The owner appeared mildly confused. "Our new flavours are the originals. It's gonna be what makes us unique."

"That doesn't make any sense."

This seemed to irk the adult he was having a conversation with, and putting up walls of defense was always the next step for an offended ego. "We're still trying to find our originals. They should be our best-sellers, right? Like, our specialty. And you don't know this 'cuz you're still a kid, but sometimes it ain't that easy to set yourself apart in a world that's pretty much all the same. People copying one another. Trying to outdo others. To be 'original'. It ain't as easy as it sounds," he snorted. "Stuff like vanilla... it's too simple. Everyone has it."

Leroy did not usually have in him the will to argue or change the opinion of someone else he did not necessarily care about, let alone a stranger disrupting his peace and quiet. He found himself scoffing—presently ticked off and quite frankly, incensed by the man's arrogance.

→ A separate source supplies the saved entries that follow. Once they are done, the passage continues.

/-- R346: a line put back as its journal entry holds it, whatever any agent has written to it since. The entry has bits for three of the
line's four sectors (R345); the poison of the fourth stays as it stands (DEDUCED, log 1). -/
def restoreLine (s : State) (e : List Byte) : State :=
  let pa := numAt e 0 8
  let line := lineOf pa
  let raw := (e.drop 8).take 192
  let s := s.loseOwner line
  let s : State := { s with cores := s.cores.map fun (c : Core) => { c with l1 := c.l1.filter fun (l : L1Line) => l.line != line } }
  let s := s.setFresh (s.homes.fresh.filter fun c => lineOf c.1 != line)
  let s := s.setLines (s.homes.lines.filter fun x => x.line != line)
  let key := (s.mark line).key
  let plain := (range 0 4).flatMap fun k => s.recode (line * 4 + k) 0 key ((raw.drop (48 * k)).take 48)
  let fourth := (poisonSet s.homes.poison (line * 4 + 3), poisonSet s.homes.stored (line * 4 + 3))
  let s := s.rawStore none pa plain
  let s := (s.setPoisons (setPoison s.homes.poison (line * 4 + 3) fourth.1)).setStored (setPoison s.homes.stored (line * 4 + 3) fourth.2)
  let s := s.setMark { s.mark line with stamp := 0 }
  (range 0 3).foldl (fun s k =>
    let bad := BitVec.ofNat 12 (numAt e 201 5 / 2 ^ (12 * k))
    (s.setPoisons (setPoison s.homes.poison (line * 4 + k) bad)).setStored (setPoison s.homes.stored (line * 4 + k) bad)) s

/-- R346 step 3: the journal entries of a launch, newest first. -/
def restoreJournal (s : State) (l : Launch) : State :=
  match s.region? l.rid with
  | none => s
  | some r =>
    let mine := ((range 0 r.jrn.length).filter fun n => r.jrn.getD n 0 == l.id).reverse
    mine.foldl (fun s n => s.restoreLine (s.readRegion l.rid (r.jrnbase + 256 * n) 256).bytes) s

/-- The images of a launch's evicted gangs and the record areas of their warps given up, and its gangs forgotten. -/
def dropGangs (s : State) (l : Launch) : State :=
  let mine := s.gangs.filter fun g => g.launch == l.id
  let s := mine.foldl (fun s g =>
    match g.image with
    | none => s
    | some m => (g.areas.foldl (fun (s : State) va => s.freeRecordArea l.rid va) s).modifyRegion l.rid fun r =>
        { r with chryUsed := r.chryUsed.filter fun x => x != m }) s
  { s with gangs := s.gangs.filter fun g => g.launch != l.id }

/-- R394: every home elsewhere that a launch has added to is asked once to restore its rows. -/
def askRestores (s : State) (l : Launch) : State :=
  (awayHomes l).foldl (fun s h =>
    if s.fabric.restores.contains (h, l.stamp) then s
    else ({ s with fabric := { s.fabric with restores := s.fabric.restores ++ [(h, l.stamp)] } } : State).send h (.restore l.stamp)) s

/-- R346 step 3, R394: the memory and the pool rows here that a journaled launch has written, as they were before it. -/
def undo (s : State) (l : Launch) : State :=
  (((s.flushStamped l.stamp).restoreJournal l).closeRows Config.moduleNumber l.stamp true).modifyRegion l.rid fun r =>
    { r with jrn := ((r.jrn.map fun x => if x = l.id then 0 else x).reverse.dropWhile (· == 0)).reverse }

/-- RELAUNCH (R346, R394): once every placed gang of a launch that a halt has ended is gone, a journaled launch's writes are undone, here
and, each when it has answered, at the homes of pool rows it has added to; then the launch begins anew, or ends. -/
def relaunch (s : State) (id : Nat) : State :=
  match s.launch? id with
  | none => s
  | some l =>
    let mine := s.gangs.filter fun g => g.launch == id
    match l.ending with
    | none => s
    | some again =>
      if l.state = .done then s
      else if mine.any fun g => g.state == .placed || g.state == .halting then s
      else if l.stamp = 0 then (s.dropGangs l).endLaunch id 0 2
      else if (awayHomes l).any s.isLost then
        ((((s.undo l).dropGangs l).modifyLaunch id fun l => { l with cause := cREMOTE, failed := true })).endLaunch id 0 2
      else if !(awayHomes l).isEmpty then s.askRestores l
      else
        let t := (s.undo l).dropGangs l
        if again && l.relaunches < 3 then
          let t := t.modifyLaunch id fun l => { l with
            relaunches := l.relaunches + 1, nextGang := 1, readyAt := s.gtime, cause := 0, failed := false, ending := none, poolHomes := [] }
          { t with gangs := t.gangs ++ [newGang l 0 s.gtime] }
        else t.endLaunch id 0 2

/-- R394: another member's launch of a stamp is to be restored here, or has ended. -/
def serveRelaunch (s : State) (member : Nat) (stamp : BitVec 6) (ended : Bool) : State :=
  if ended then s.closeRows member stamp false else (s.closeRows member stamp true).send member (.restored stamp)

/-- R394: a home elsewhere has restored the rows of a launch of a stamp. -/
def rowsRestored (s : State) (member : Nat) (stamp : BitVec 6) : State :=
  if s.fabric.restores.contains (member, stamp) then
    let s : State := { s with fabric := { s.fabric with restores := s.fabric.restores.filter (· != (member, stamp)) } }
    { s with launches := s.launches.map fun l =>
      if l.stamp = stamp ∧ l.state ≠ .done then { l with poolHomes := l.poolHomes.filter (· != member) } else l }
  else s

end State

/-- RELAUNCH (R346, R394): of a launch of this module; or, with `flag`, what member n asks for its launch of stamp `id`: to restore its
rows, or, with `flag2` too, to forget them; or, with `flag2` alone, its answer that it has restored those of ours. -/
def execRelaunch (s : State) : Out :=
  let x := s.subject
  .next (if x.flag then s.serveRelaunch x.n (BitVec.ofNat 6 x.id) x.flag2
    else if x.flag2 then s.rowsRestored x.n (BitVec.ofNat 6 x.id)
    else s.relaunch x.launch)

end Sys2Proof.Machine
end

"The base of your ice cream. Did you even age it? There's a reason why she's having a hard time scooping it out of the tub. It's not smooth. No air bubbles. Chunks of ice crystals all because you're impatient. Either that or you're just lazy to make it the night before. You can tell from the texture that table sugar's in the recipe so it's obvious you're cutting cost or just buying from convenience. Try liquid sugars. The beans you use are probably the kind you find down the street in a grocery store. You need something at least full-bodied. If you can't afford grade A, go for lower grades but at least know where they come from. Bourbon vanilla is what you're looking at. Bean length also matters. And don't cheat just to get black specks in the ice cream. You probably threw the whole pod into the grinder or something. And using extract isn't a bad thing. Aroma is more important than taste in overall flavour, and extract gives that quick burst. But you wouldn't know.

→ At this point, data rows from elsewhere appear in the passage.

/-- The leased pages of the capacity tier moved into direct HBM4E, each to the next of the frames that the Monarch has found free
(R335, R366). None of `Except.ok`: `true` when a page may not move, `false` when the frames do not suffice. -/
def makeResident (s : State) (l : Launch) (r : Region) : List Nat → Except Bool State
  | [] => if (leasedPage l (s.inTier r.ptroot)).isNone then .ok s else .error false
  | frame :: rest =>
    match leasedPage l (s.inTier r.ptroot) with
    | none => .ok s
    | some va =>
      match s.leafAt va 5 0 r.ptroot with
      | none => .error true
      | some (level, e, _) =>
        if pteFix e then .error true
        else if frame % 2 ^ leafBits level != 0 || frame ≥ 512 * gib || !mappable s.monarch frame (2 ^ leafBits level) then .error false
        else (s.movePage r va frame).makeResident l r rest

/-- A place of direct HBM4E where no byte is listed and none of the frames already chosen lies, for a page of a size. -/
def emptyFrame (s : State) (taken : List (Nat × Nat)) (size : Nat) : Nat :=
  let used := fun (pa : Nat) =>
    (s.homes.mem.any fun c => pa ≤ c.1 && c.1 < pa + size) || (s.homes.fresh.any fun c => pa ≤ c.1 && c.1 < pa + size)
      || taken.any fun x => x.1 < pa + size && pa < x.1 + x.2
  (((range 0 (s.homes.mem.length + s.homes.fresh.length + taken.length + 1)).find? fun i => !used (i * size)).getD 0) * size

/-- Frames for the leased pages of a launch that lie in the capacity tier, in the order they move: what the model lets the Monarch
find free when nothing else is said (DESIGN CHOICE, log 25). -/
def framesFor (s : State) (l : Launch) (r : Region) : List Nat :=
  let leaves : List Nat := (l.lease.flatMap fun x => range x.1 x.2).foldl (fun (acc : List (Nat × Nat)) page =>
    match s.walk r.ptroot (page * 4096) with
    | .ok (level, e) =>
      (match placeOf s.monarch (ptePa e) with
      | .tier _ => if acc.any fun x => x.1 == ptePa e then acc else acc ++ [(ptePa e, 2 ^ leafBits level)]
      | _ => acc)
    | .error _ => acc) [] |>.map Prod.snd
  (leaves.foldl (fun (taken : List (Nat × Nat)) size => taken ++ [(s.emptyFrame taken size, size)]) []).map Prod.fst

/-- LEASE_PIN (R330, R335): the launch's turn in its region, its leases within the budgets; a page without a translation is
referred to the region handler. -/
def pinLaunch (s : State) (id : Nat) (frames : List Nat) : State :=
  match s.launch? id with
  | none => s
  | some l =>
    match s.region? l.rid with
    | none => s
    | some r =>
      let earlier := (s.launches.takeWhile fun x => x.id != id).any fun x => x.rid == l.rid && x.state == .taken
      let bytes := l.lease.foldl (fun n x => n + 4096 * x.2) 0
      if l.state != .taken || earlier || l.referral.isSome || !s.leasesFit l.rid bytes true then s
      else
        match leasedPage l fun va => (s.regionPhys l.rid va).isNone with
        | some va => (s.modifyLaunch id fun l => { l with referral := some va }).report 0x335 [l.rid, va]
        | none =>
          match s.makeResident l r frames with
          | .error true => s.rejectLaunch id 4
          | .error false => s
          | .ok t => t.modifyLaunch id fun l => { l with pinned := true, state := .placing }

end State

/-- LEASE_PIN (R335): the subject's list names the frames of direct HBM4E that the Monarch has found free. -/
def execLeasePin (s : State) : Out := .next (s.pinLaunch s.subject.launch s.subject.list)

/-- LEASE_REFERRAL_ANSWER (R335): a translation has been provided, and pinning goes on; or none, and the launch is rejected. A host
handler's answer carries a number (R372). -/
def execLeaseReferralAnswer (s : State) : Out :=
  let id := s.subject.launch
  .next (s.command fun s => match (s.launch? id).bind Launch.referral with
    | none => s
    | some _ => if s.subject.flag then s.modifyLaunch id fun l => { l with referral := none } else s.rejectLaunch id 4)

/-! ## Where a gang fits (R258, R330, R336, R337) -/

/-- A block to place: its index, window units, the registers each of its warps needs in the order they are placed, and the core
within the cluster it must return to (R284). -/
structure BlockShape where
  index : Nat
  scratch : Nat
  needs : List Nat
  place : Option Nat
deriving DecidableEq, Repr

namespace State

/-- The blocks that hold windows of a core. -/
def blocksOn (s : State) (pcn : Nat) : List Block :=
  (s.gangs.filter placedGang).flatMap fun g => g.blocks.filter fun b => b.pcn == pcn && !b.retired

/-- Whether a core holds a region's work. -/
def coreHeld (s : State) (pcn : Nat) : Bool := !(s.warpsOn pcn).isEmpty || !(s.blocksOn pcn).isEmpty

/-- Whether taking a region's work makes a core reload (R343). -/
def needsReload (s : State) (rid pcn : Nat) : Bool := !(s.core pcn).loaded || (s.core pcn).rid != rid

/-- The scratchpad part a core has, or would have once configured for a region (R231, R337). -/
def splitFor (s : State) (rid pcn : Nat) : Nat :=
  if s.needsReload rid pcn then (s.region? rid).elim 0 Region.split else (s.core pcn).split

/-- R232: the lowest unit at which a window fits. -/
def windowAt (s : State) (rid pcn scratch : Nat) : Option Nat :=
  (range 0 (s.splitFor rid pcn + 1)).find? fun u => u + scratch ≤ s.splitFor rid pcn &&
    (s.blocksOn pcn).all fun b => u + scratch ≤ b.unit || b.unit + b.scratch ≤ u

/-- R258, R337: whether a core accepts a block of a region. -/
def acceptsBlock (s : State) (rid pcn : Nat) (b : BlockShape) : Bool :=
  (s.core pcn).enabled && (!s.coreHeld pcn || (s.core pcn).rid == rid)
    && (takeSlots b.needs (s.rooms pcn)).isSome && (s.windowAt rid pcn b.scratch).isSome

/-- R283, R284, R337: the cores of a cluster that blocks take, in block order, and how many of them reload; none when they do not
fit there. -/
def fitsOn (s : State) (rid cl : Nat) (shape : List BlockShape) : Option (List Nat × Nat) :=
  let reloads := fun (l : List Nat) => (l.filter (s.needsReload rid)).length
  if shape.any fun b => b.place.isSome then
    let cores := shape.map fun b => 4 * cl + b.place.getD 0
    if (cores.zip shape).all fun x => s.acceptsBlock rid x.1 x.2 then some (cores, reloads cores) else none
  else
    let ok := (range (4 * cl) 4).filter fun pcn => shape.all (s.acceptsBlock rid pcn)
    if ok.length < shape.length then none
    else
      let pick := ((ok.filter fun c => !s.needsReload rid c) ++ ok.filter (s.needsReload rid)).take shape.length
      let cores := (range (4 * cl) 4).filter pick.contains
      some (cores, reloads cores)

"You think it's boring. Simple." He stood to leave. "He's not."


*


He was hired on the spot back then. Leroy had by the magic of his words seized the eager owner and woken him up from a dream, somehow seducing him into buying his help and then commissioning him to craft a recipe for the store at an unimpressive rate.

Leroy hadn't thought much of the pay. He couldn't have foreseen four months down the road, when the money seemed to matter the most with monthly bills hitting an all new high for Annie's medical needs.

Back then, it was having access to the machines and the ingredients and having his fix every week, testing, and trying things out for the perfect, complex cup of snow to enjoy after a tough day at school—distant and apart and not quite present despite being surrounded by people.


It was in that cup that he found company. 

And in that moment that he did not feel as though he was alone.